La decisión de la jefa del Estado mexicano –la presidenta Sheinbaum– de no convocar a la Suprema Corte de Justicia de la Nación (SCJN) a la conmemoración del aniversario de la Constitución ha generado gran controversia. Sin embargo, esta decisión se entiende en el contexto de la actitud de resistencia que dicho poder ha adoptado frente a la reforma judicial.

Se trata de una ceremonia de Estado en la que la presencia de los tres poderes refleja la esencia del sistema republicano. Sin embargo ¿qué ocurre cuando uno de esos poderes, cuya estructura ha sido modificada por la voluntad soberana del pueblo, mantiene una postura de oposición al texto constitucional?

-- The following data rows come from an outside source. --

-- ==== Sys2Proof/Certificates/Slice0/Obligations.lean ====
section
/-! DEFINITION. Certificates/Slice0/Obligations.lean: the statements of this row. -/

open Sys2Proof Sys2Proof.Machine

/-! ## Vector integer instructions (R65 to R79) -/

/-- R66, R69, R72, R73, R75: ADD, SUB, MUL, MULH, MIN, MAX, AND, OR, XOR, ANDN, SHL, SHR, SAR, ROT and BFE complete:
each active lane of D takes the result on A and B, and nothing else changes. Without .sat, the sums, differences and products that ADD, SUB, MUL and MAD
store are the exact results modulo 2^w; with .sat they are the values of the type nearest to the exact results. -/
def Obligations.IntegerTwoSourceCompletes : Prop :=
  (∀ (o : OpV2) (s s1 : State) (c : Ctx),
    let a := fun l => laneRead c.w c.base o.a o.ty.wide l
    let b := fun l => bInt c.w c.base o.len o.ty o.b l
    let n := fun l => b32 c.w c.base o.len o.b l
    let runs := fun (i : Instr) (f : Nat → W64) => Runs i s c s1 → WritesV i s c s1 o.d o.ty.wide c.act f 0
    runs (.add o) (fun l => intAdd o.ty o.sat (a l) (b l)) ∧ runs (.sub o) (fun l => intSub o.ty o.sat (a l) (b l))
      ∧ runs (.mul o) (fun l => intMul o.ty o.sat (a l) (b l)) ∧ runs (.mulh o) (fun l => intMulh o.ty (a l) (b l))
      ∧ runs (.min o) (fun l => intMinOf o.ty (a l) (b l)) ∧ runs (.max o) (fun l => intMaxOf o.ty (a l) (b l))
      ∧ runs (.and o) (fun l => intAnd o.ty (a l) (b l)) ∧ runs (.or o) (fun l => intOr o.ty (a l) (b l))
      ∧ runs (.xor o) (fun l => intXor o.ty (a l) (b l)) ∧ runs (.andn o) (fun l => intAndn o.ty (a l) (b l))
      ∧ runs (.shl o) (fun l => intShl o.ty o.sat (a l) (n l)) ∧ runs (.shr o) (fun l => intShr o.ty (a l) (n l))
      ∧ runs (.sar o) (fun l => intSar o.ty (a l) (n l)) ∧ runs (.rot o) (fun l => intRot o.ty (a l) (n l))
      ∧ runs (.bfe o) (fun l => intBfe o.ty (a l) (n l)))
  ∧ (∀ (t : IntTy) (a b x : W64),
    let exact := fun (r : W64) (e : Int) => (intVal t r - e) % 2 ^ t.width = 0 ∧ intMin t ≤ intVal t r ∧ intVal t r ≤ intMax t
    let near := fun (r : W64) (e : Int) => intVal t r = max (intMin t) (min (intMax t) e)
    exact (intAdd t false a b) (intVal t a + intVal t b) ∧ near (intAdd t true a b) (intVal t a + intVal t b)
      ∧ exact (intSub t false a b) (intVal t a - intVal t b) ∧ near (intSub t true a b) (intVal t a - intVal t b)
      ∧ exact (intMul t false a b) (intVal t a * intVal t b) ∧ near (intMul t true a b) (intVal t a * intVal t b)
      ∧ exact (intMad t false a b x) (intVal t a * intVal t b + intVal t x)
      ∧ near (intMad t true a b x) (intVal t a * intVal t b + intVal t x))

¿Qué sentido tiene convocar a tal acto a un poder que lejos de velar por la efectividad del texto constitucional está operando para revertirlo? El poder judicial, a través de sus resoluciones, ha buscado deliberadamente detener la elección judicial. Aduce actuar en ejercicio de sus facultades de control constitucional, pero su imparcialidad es cuestionable.

Recordemos que todas estas sentencias se han dictado en amparos promovidos por las propias personas juzgadoras ordenando suspender el procedimiento a pesar de que la Constitución prohíbe expresamente (i) suspender procedimientos electorales, (ii) conceder suspensiones con efectos generales y, (iii) revisar reformas constitucionales.

Es como si el árbitro en un partido de futbol, inconforme con su desarrollo, se metiera a la cancha a anotar goles, defender porterías, sacar tarjetas rojas, e inventar reglas a medio partido.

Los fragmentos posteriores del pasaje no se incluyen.